The peripatetic grief counselors seemed a little at a loss, that their services were in so little demand in the face of (to them) such obvious need. I was also left wondering if wall-to-wall counseling was somewhat akin to taking a ton of over-the-counter remedies for a case of the flu or a cold. In most cases, you’re gonna get over it, anyway.

When my parents lost their house, lock stock and contents in the Paradise Mountain/Valley Center fire in 2003, Blondie and I were monitoring the whole situation from a distance. This was the house that my parents had built together, after owning the land for nearly twenty-five years previously. It had everything in it that I remember growing up with, from the spiky Danish Moderne teak dining room set, to a complete run of American Heritage magazines, from the days when it was in hard-cover and without advertisements, and every shred of mementoes and furniture inherited from our grandparents and Great-Aunt Nan… everything that had not been diverted to my sister Pip, my brothers and I. My parents were left with two vehicles, the clothes they stood up in, their pets, and a small number of things my mother put into her pockets when she did a final sweep through the house as the fire roared up the hill, or that the firemen grabbed off the walls when the heat of it began exploding the windows inwards.

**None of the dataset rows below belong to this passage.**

@[simp] theorem exec_vexp (k : Fin 10240) (cyc : Nat) (vd va : Fin 32) (mask : Mask) (s : State) :
    exec (.vexp k cyc vd va mask) s = execVexp k cyc vd va mask s := rfl

@[simp] theorem exec_vexpsub (k : Fin 10240) (cyc : Nat) (vd va vm : Fin 32) (mask : Mask) (s : State) :
    exec (.vexpsub k cyc vd va vm mask) s = execVexpsub k cyc vd va vm mask s := rfl

@[simp] theorem exec_vrcp (k : Fin 10240) (cyc : Nat) (vd va : Fin 32) (mask : Mask) (s : State) :
    exec (.vrcp k cyc vd va mask) s = execVrcp k cyc vd va mask s := rfl

@[simp] theorem exec_vrsqrt (k : Fin 10240) (cyc : Nat) (vd va : Fin 32) (mask : Mask) (s : State) :
    exec (.vrsqrt k cyc vd va mask) s = execVrsqrt k cyc vd va mask s := rfl

@[simp] theorem exec_vsigm (k : Fin 10240) (cyc : Nat) (vd va : Fin 32) (mask : Mask) (s : State) :
    exec (.vsigm k cyc vd va mask) s = execVsigm k cyc vd va mask s := rfl

@[simp] theorem exec_vsilu (k : Fin 10240) (cyc : Nat) (vd va : Fin 32) (mask : Mask) (s : State) :
    exec (.vsilu k cyc vd va mask) s = execVsilu k cyc vd va mask s := rfl

@[simp] theorem exec_vtanh (k : Fin 10240) (cyc : Nat) (vd va : Fin 32) (mask : Mask) (s : State) :
    exec (.vtanh k cyc vd va mask) s = execVtanh k cyc vd va mask s := rfl

@[simp] theorem exec_verf (k : Fin 10240) (cyc : Nat) (vd va : Fin 32) (mask : Mask) (s : State) :
    exec (.verf k cyc vd va mask) s = execVerf k cyc vd va mask s := rfl

@[simp] theorem exec_scAdd (k : Fin 10240) (cyc : Nat) (sd sa : Fin 16) (sb : SOperand) (s : State) :
    exec (.scAdd k cyc sd sa sb) s = execScAdd k cyc sd sa sb s := rfl

@[simp] theorem exec_scSub (k : Fin 10240) (cyc : Nat) (sd sa : Fin 16) (sb : SOperand) (s : State) :
    exec (.scSub k cyc sd sa sb) s = execScSub k cyc sd sa sb s := rfl

@[simp] theorem exec_scMul (k : Fin 10240) (cyc : Nat) (sd sa : Fin 16) (sb : SOperand) (s : State) :
    exec (.scMul k cyc sd sa sb) s = execScMul k cyc sd sa sb s := rfl

@[simp] theorem exec_scShl (k : Fin 10240) (cyc : Nat) (sd sa : Fin 16) (sb : SOperand) (s : State) :
    exec (.scShl k cyc sd sa sb) s = execScShl k cyc sd sa sb s := rfl

@[simp] theorem exec_scShr (k : Fin 10240) (cyc : Nat) (sd sa : Fin 16) (sb : SOperand) (s : State) :
    exec (.scShr k cyc sd sa sb) s = execScShr k cyc sd sa sb s := rfl

@[simp] theorem exec_scSar (k : Fin 10240) (cyc : Nat) (sd sa : Fin 16) (sb : SOperand) (s : State) :
    exec (.scSar k cyc sd sa sb) s = execScSar k cyc sd sa sb s := rfl

@[simp] theorem exec_scAnd (k : Fin 10240) (cyc : Nat) (sd sa : Fin 16) (sb : SOperand) (s : State) :
    exec (.scAnd k cyc sd sa sb) s = execScAnd k cyc sd sa sb s := rfl

@[simp] theorem exec_scOr (k : Fin 10240) (cyc : Nat) (sd sa : Fin 16) (sb : SOperand) (s : State) :
    exec (.scOr k cyc sd sa sb) s = execScOr k cyc sd sa sb s := rfl

@[simp] theorem exec_scXor (k : Fin 10240) (cyc : Nat) (sd sa : Fin 16) (sb : SOperand) (s : State) :
    exec (.scXor k cyc sd sa sb) s = execScXor k cyc sd sa sb s := rfl

@[simp] theorem exec_scNot (k : Fin 10240) (cyc : Nat) (sd sa : Fin 16) (s : State) :
    exec (.scNot k cyc sd sa) s = execScNot k cyc sd sa s := rfl

@[simp] theorem exec_scCeq (k : Fin 10240) (cyc : Nat) (sd sa : Fin 16) (sb : SOperand) (s : State) :
    exec (.scCeq k cyc sd sa sb) s = execScCeq k cyc sd sa sb s := rfl

@[simp] theorem exec_scClt (k : Fin 10240) (cyc : Nat) (sd sa : Fin 16) (sb : SOperand) (s : State) :
    exec (.scClt k cyc sd sa sb) s = execScClt k cyc sd sa sb s := rfl

@[simp] theorem exec_scCltu (k : Fin 10240) (cyc : Nat) (sd sa : Fin 16) (sb : SOperand) (s : State) :
    exec (.scCltu k cyc sd sa sb) s = execScCltu k cyc sd sa sb s := rfl

@[simp] theorem exec_scMovi (k : Fin 10240) (cyc : Nat) (sd : Fin 16) (imm : Word) (s : State) :
    exec (.scMovi k cyc sd imm) s = execScMovi k cyc sd imm s := rfl

@[simp] theorem exec_scMov (k : Fin 10240) (cyc : Nat) (sd sa : Fin 16) (s : State) :
    exec (.scMov k cyc sd sa) s = execScMov k cyc sd sa s := rfl

@[simp] theorem exec_loop (k : Fin 10240) (cyc : Nat) (level : Fin 8) (trip last : Nat) (s : State) :
    exec (.loop k cyc level trip last) s = execLoop k cyc level trip last s := rfl

@[simp] theorem exec_vld (k : Fin 10240) (cyc : Nat) (v : Fin 32) (addr : PAddr) (bad : Option CoreMem) (s : State) :
    exec (.vld k cyc v addr bad) s = execVld k cyc v addr bad s := rfl

@[simp] theorem exec_vst (k : Fin 10240) (cyc : Nat) (v : Fin 32) (addr : PAddr) (s : State) :
    exec (.vst k cyc v addr) s = execVst k cyc v addr s := rfl

@[simp] theorem exec_tld (k : Fin 10240) (cyc : Nat) (kt : Fin 8) (addr : PAddr) (s : State) :
    exec (.tld k cyc kt addr) s = execTld k cyc kt addr s := rfl

@[simp] theorem exec_sld (k : Fin 10240) (cyc : Nat) (sr : Fin 16) (addr : PAddr) (s : State) :
    exec (.sld k cyc sr addr) s = execSld k cyc sr addr s := rfl

@[simp] theorem exec_sst (k : Fin 10240) (cyc : Nat) (sr : Fin 16) (addr : PAddr) (s : State) :
    exec (.sst k cyc sr addr) s = execSst k cyc sr addr s := rfl

@[simp] theorem exec_bld (k : Fin 10240) (cyc : Nat) (pane sliver : PAddr) (lines : Nat) (mode : Fin 8)
    (bad : List Nat) (s : State) :
    exec (.bld k cyc pane sliver lines mode bad) s = execBld k cyc pane sliver lines mode bad s := rfl

@[simp] theorem exec_bst (k : Fin 10240) (cyc : Nat) (pane sliver : PAddr) (lines : Nat) (mode : Fin 8)
    (tag : Option (Fin 1024)) (s : State) :
    exec (.bst k cyc pane sliver lines mode tag) s = execBst k cyc pane sliver lines mode tag s := rfl

@[simp] theorem exec_lsend (k : Fin 10240) (cyc : Nat) (pane : PAddr) (dst : Fin 512) (beats : Nat) (s : State) :
    exec (.lsend k cyc pane dst beats) s = execLsend k cyc pane dst beats s := rfl

@[simp] theorem exec_lrecv (k : Fin 10240) (cyc : Nat) (pane : PAddr) (beats : Nat) (s : State) :
    exec (.lrecv k cyc pane beats) s = execLrecv k cyc pane beats s := rfl

@[simp] theorem exec_colonnadeTransfer (cyc : Nat) (src : ColSource) (dsts : List PanePlace) (path : ColPath)
    (beats : Nat) (s : State) :
    exec (.colonnadeTransfer cyc src dsts path beats) s = execColonnadeTransfer cyc src dsts path beats s := rfl

@[simp] theorem exec_colonnadeBeatArrival (k : Fin 10240) (cyc : Nat) (s : State) :
    exec (.colonnadeBeatArrival k cyc) s = execColonnadeBeatArrival k cyc s := rfl

@[simp] theorem exec_frameStart (bay : Fin 20) (rates : List LeadRate) (s : State) :
    exec (.frameStart bay rates) s = execFrameStart bay rates s := rfl

@[simp] theorem exec_columnInputWrite (pav : Fin 80) (slot : Nat) (s : State) :
    exec (.columnInputWrite pav slot) s = execColumnInputWrite pav slot s := rfl

@[simp] theorem exec_maskWrite (pav : Fin 80) (slot : Nat) (s : State) :
    exec (.maskWrite pav slot) s = execMaskWrite pav slot s := rfl

@[simp] theorem exec_latchDecision (pav : Fin 80) (index : Nat) (s : State) :
    exec (.latchDecision pav index) s = execLatchDecision pav index s := rfl

@[simp] theorem exec_frameEnd (bay : Fin 20) (results : List SlotResult) (minima : List ScanResult) (s : State) :
    exec (.frameEnd bay results minima) s = execFrameEnd bay results minima s := rfl

@[simp] theorem exec_refreshSlot (bay : Fin 20) (start : Nat) (s : State) :
    exec (.refreshSlot bay start) s = execRefreshSlot bay start s := rfl

@[simp] theorem exec_deskewSlot (bay : Fin 20) (start : Nat) (passes : List LinePass) (s : State) :
    exec (.deskewSlot bay start passes) s = execDeskewSlot bay start passes s := rfl

@[simp] theorem exec_hubBondSlot (bay : Fin 20) (start : Nat) (s : State) :
    exec (.hubBondSlot bay start) s = execHubBondSlot bay start s := rfl

@[simp] theorem exec_transomWindowBeat (bay : Fin 20) (cport : Fin 2) (toBay : Bool) (cyc : Nat) (s : State) :
    exec (.transomWindowBeat bay cport toBay cyc) s = execTransomWindowBeat bay cport toBay cyc s := rfl

@[simp] theorem exec_betweenFrameHubTransfer (bay : Fin 20) (s : State) :
    exec (.betweenFrameHubTransfer bay) s = execBetweenFrameHubTransfer bay s := rfl

@[simp] theorem exec_bayIdleRefresh (bay : Fin 20) (passes : List LinePass) (s : State) :
    exec (.bayIdleRefresh bay passes) s = execBayIdleRefresh bay passes s := rfl

@[simp] theorem exec_refreshIntervalElapse (bay : Fin 20) (s : State) :
    exec (.refreshIntervalElapse bay) s = execRefreshIntervalElapse bay s := rfl

@[simp] theorem exec_holdRequest (bay : Fin 20) (cause : HoldCause) (cyc : Nat) (s : State) :
    exec (.holdRequest bay cause cyc) s = execHoldRequest bay cause cyc s := rfl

They were rocked… for about a day. And then they borrowed a camper, and moved right back onto their hill, and began planning to rebuild the house. As my mother philosophically explained many times to us, their friends, and those members of the disaster-relief community offering counseling and therapy, she and my father had gotten off rather lucky in comparison to others. They were retired, and did not have to rebuild a business, they had escaped the fire with their pets and themselves physically unscathed, and they were completely insured. All they had lost were things. And one more thing: they had lived in fire country for many years, and always in the back of their mind was this very possibility. They knew the risks and accepted them willingly. The odds caught up with them, at last but they pulled up their socks and got on with it. I own to being quite proud of my parents for being so stoical about the whole thing… really, it harks back to my current obsession, the 19th Century. I’ve been reading a lot of memoirs, and accounts of fairly shattering events, and yet the people writing them afterwards seem remarkably un-traumatized and quite grounded, following upon events that by twentieth-century mental health practice would have justified a life-time valium prescription and a couple of decades of survivor-support meetings. As I told Mom and Dad about one of the characters I am writing about , “Today, he’d be in therapy for post-traumatic stress… but he’s a Victorian, so he’s only a little haunted.”

I have to admit to a sneaking affection for the Victorians; at once terribly sentimental and operatic in their emotions, but at the same time fully aware that bad things could, and indeed happen fairly often. Husbands buried wives with depressing frequency, also wives burying husbands ditto, and parents buried small children ditto and vice versa; accidents of industry, transportation and war occurred with similarly discouraging frequency. Victorian death rituals are infamous for what we have thought, during the enlightened century just past, to be terribly over-wrought, indulgent and … well, just too morbid. But I do wonder, if maybe they might have been better able to cope, and emerge being able to function after catastrophic tragedies, knowing that the possibility of such experiences was always out there. Sure, there were people back then who were entirely shattered by various traumatic experiences, and self-medication with a variety of interesting substances was not something of recent invention— opiate addiction positively soared among injured Civil War veterans— but still and all, one does wonder.

Discuss among yourselves, if interested!